Nodding in the direction of Gordon, Rosenstrauch said: "I don't know, Jerry, maybe we'll be able to do that 19 percent [calculation], after all."
Turning serious, the trio downplayed the rivalry among their counties to attract businesses.
"Rarely do we compete against our neighbors," Briley said. "Rarely are they competing against us. We're competing with Charlotte, Atlanta, Ireland and Puerto Rico. We're competing with Maryland."
He quickly added: "Occasionally, we do compete with Loudoun and Fairfax."
Gordon played up the region's strength in creating jobs.

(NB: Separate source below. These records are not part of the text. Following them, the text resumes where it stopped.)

/-- R398: the loops in reserved descriptors. -/
def Half.fosterLoops (m : Half) (y : View) (k : Nat) (b : List Byte) : Half :=
  let x := m.fslot k
  let t := packSec b 5
  let ds := (sfind (m.cfg 14) (k * 8 + 2)).getD []
  let ls := (sfind (m.cfg 14) (k * 8 + 3)).getD []
  ((ds.zip ls).zipIdx.take (t.length / 2052)).foldl (fun m e =>
    let d := (t.drop (2052 * e.2 + 4)).take 2048
    let ws := descWith (pointAt x.base x.pts) ((List.range 512).map (fun i => word (leAt d (4 * i) 4)))
    (m.setDws e.1.1 0 ws).loopStart y e.1.2 e.1.1) m

/-- R398: the tasks that match the pack's DRILL hash start; a mismatch leaves them stopped, with event 0x1205. -/
def Half.fosterTasks (m : Half) (k : Nat) (b : List Byte) : Half :=
  let d := packSec b 6
  let hash := ((sfind (m.cfg 14) (k * 8 + 5)).getD []).map (BitVec.ofNat 8)
  let ts := m.reserveTasks k
  if d.isEmpty && ts.isEmpty then m
  else if d.drop (d.length - hash.length) ≠ hash then (m.irq 0x0F0 3).ev 0x1205 k 0xFF 0 0
  else if m.rdB rDrlcCtrl 0 then
    ts.foldl (fun m t => if (m.task t).st = 0 then m.updTask t (fun z => { z with st := 1, first := true }) else m) m
  else m

/-- INSTANCE_START (R398): the steps in their order, and event 0x1206. -/
def Half.instanceStart (m : Half) (y : View) (k : Nat) : Half :=
  match (m.fslot k).pack with
  | none => m
  | some p =>
    let m1 := ((((m.fosterPoints k p.bytes).fosterPages k p.bytes).setSlotSt k 3).fosterLoops y k p.bytes).fosterTasks k p.bytes
    let x := m1.fslot k
    m1.ev 0x1206 k (x.buses % 2 ^ 32) (x.buses / 2 ^ 32) ((m1.up - x.beatAt) / oneMs)

/-- Table 16.9: the instance stops, and its points, loops and tasks are freed; its streams start again at 1 (R398). -/
def Half.instanceStop (m : Half) (k : Nat) : Half :=
  let x := m.fslot k
  let here := (List.range x.pts.length).map (x.base + ·)
  let m1 := (m.reserveTasks k).foldl (fun m t => m.taskHalt t) m
  let m2 := (((sfind (m.cfg 14) (k * 8 + 3)).getD []).foldl (fun m l => m.setLoop l loopReset) m1).tlrCount
  let m3 := (m2.ptab.forces.filter (fun e => decide (e.2.kind ≠ 1) && decide (e.2.addr ∈ here))).foldl
    (fun m e => (m.putForce e.1 none).getD m) m2
  let m4 := here.foldl (fun m i =>
    ((if m.configured i then m.cfgCount (m.pt i).tc i false else m).putRaw i recReset).setPrio i prioReset) m3.forceChanged
  let keep (e : Nat × Word) : Bool := decide (e.1 / 256 ≠ k + 1)
  { m4.updFs k (fun x => { x with pts := [] }) with
    mz := { m4.mz with seqs := m4.mz.seqs.filter keep, early := m4.mz.early.filter (fun e => decide (e.1 / 256 ≠ k + 1)) } }

/-- The slot drops what it holds and is IDLE. -/
def Half.slotIdle (m : Half) (y : View) (k : Nat) : Half :=
  let m1 := if (m.fslot k).runs then (m.leaveBuses y k (m.fslot k).buses).instanceStop k else m
  (m1.setSlotSt k 0).updFs k (fun x => { fostSlotReset with addr := x.addr, pbase := x.pbase, hb := x.hb, cfgPack := x.cfgPack })

/-- R402, R403: a running pack of a slot's instance for its protected module, of the buses in a mask. -/
def Half.returnPack (m : Half) (k mask : Nat) (seq : Word) : List Byte :=
  let x := m.fslot k
  match x.pack with
  | none => []
  | some p =>
    let buses := (packBuses p.bytes).filter (fun b => mask.testBit b.bus)
    let all := x.pts.zipIdx.map (fun e => (e.1, x.base + e.2))
    let pts := all.filter (fun e => (m.pointBuses e.2).any (fun b => buses.any (fun c => decide (c.here = b))))
    let from_ := bitsOf 256 (leNat (packSec p.bytes 2))
    let to_ := (sfind (m.cfg 14) (k * 8 + 1)).getD []
    let g := (from_.zip to_).foldl (fun g e => bytesInto (e.1 * 64) (m.gPage e.2) g) (packSec p.bytes 1)
    let t := packSec p.bytes 5
    let loops := (m.busLoops (pts.map (·.2))).map (fun e =>
      let j := (((sfind (m.cfg 14) (k * 8 + 3)).getD []).findIdx? (fun l => decide (l = e.1))).getD 0
      leBytes 2 (leAt t (2052 * j) 2) ++ leBytes 2 0
        ++ (descWith (pointBack x.base x.pts) (m.dws e.2.desc 0 512)).flatMap (fun w => leBytes 4 w.toNat))
    packBytes seq x.addr 1 m.tai ((p.bytes.drop 16).take 32)
      [(1, g), (2, packSec p.bytes 2), (3, m.pointSec pts), (4, m.forceSec pts), (5, loops.flatten), (6, packSec p.bytes 6),
       (7, buses.flatMap busBytes)]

"There are 51 major metropolitan areas in the United States, defined as a million or more residents," he said. "Of those 51, 48 had net job losses in the first three years following 9/11. Two -- Atlanta and Philadelphia -- basically broke even. Atlanta, I can see. Why anybody would go to Philadelphia, I don't know! Only Northern Virginia had a net job gain. We had a 36,000 net job gain in that period of time."
Gordon attributed the gains largely to companies that do business with the federal government, particularly in the defense sector.
"One of the early strategies of the [Fairfax ] Economic Development Authority -- very, very clever -- was to locate next to Washington, D.C.," Gordon said with a thin smile. "A brilliant strategy!"
For decades, Fairfax cast a giant shadow over lesser-developed Prince William and Loudoun. But in recent years the shadow has shrunk as homebuyers and companies alike have looked to the west and south for more space and less expensive (though by no means inexpensive) land.
Briley, Rosenstrauch and Gordon supported their stories with dozens of statistics, displayed on an overhead screen.
Loudoun's population growth?
"We're about 200,000 now, up from the 1990 Census of 86,000," Rosenstrauch said.
Prince William's housing boom?
"Executive housing is a big, new story in Prince William County," Briley said.
"I think we had 5,000 new housing starts, more than any other community in Northern Virginia, last year," Briley said. "And the average value of these homes . . . every time I say the number somebody corrects me and adds $50,000 to the number. It's going up and up and up and up."
Gordon said Fairfax's population has grown from 455,000 in 1976 to about 1.1 million today.
"The expectation is that by the year 2020 we will be at 1.2 million, so expect 1.25," he said. "You'll see a similar trend, maybe even a steeper slope, in Loudoun and Prince William."
Three counties, three salesmen. Or as Rosenstrauch put it: "Welcome to the dueling PowerPoints."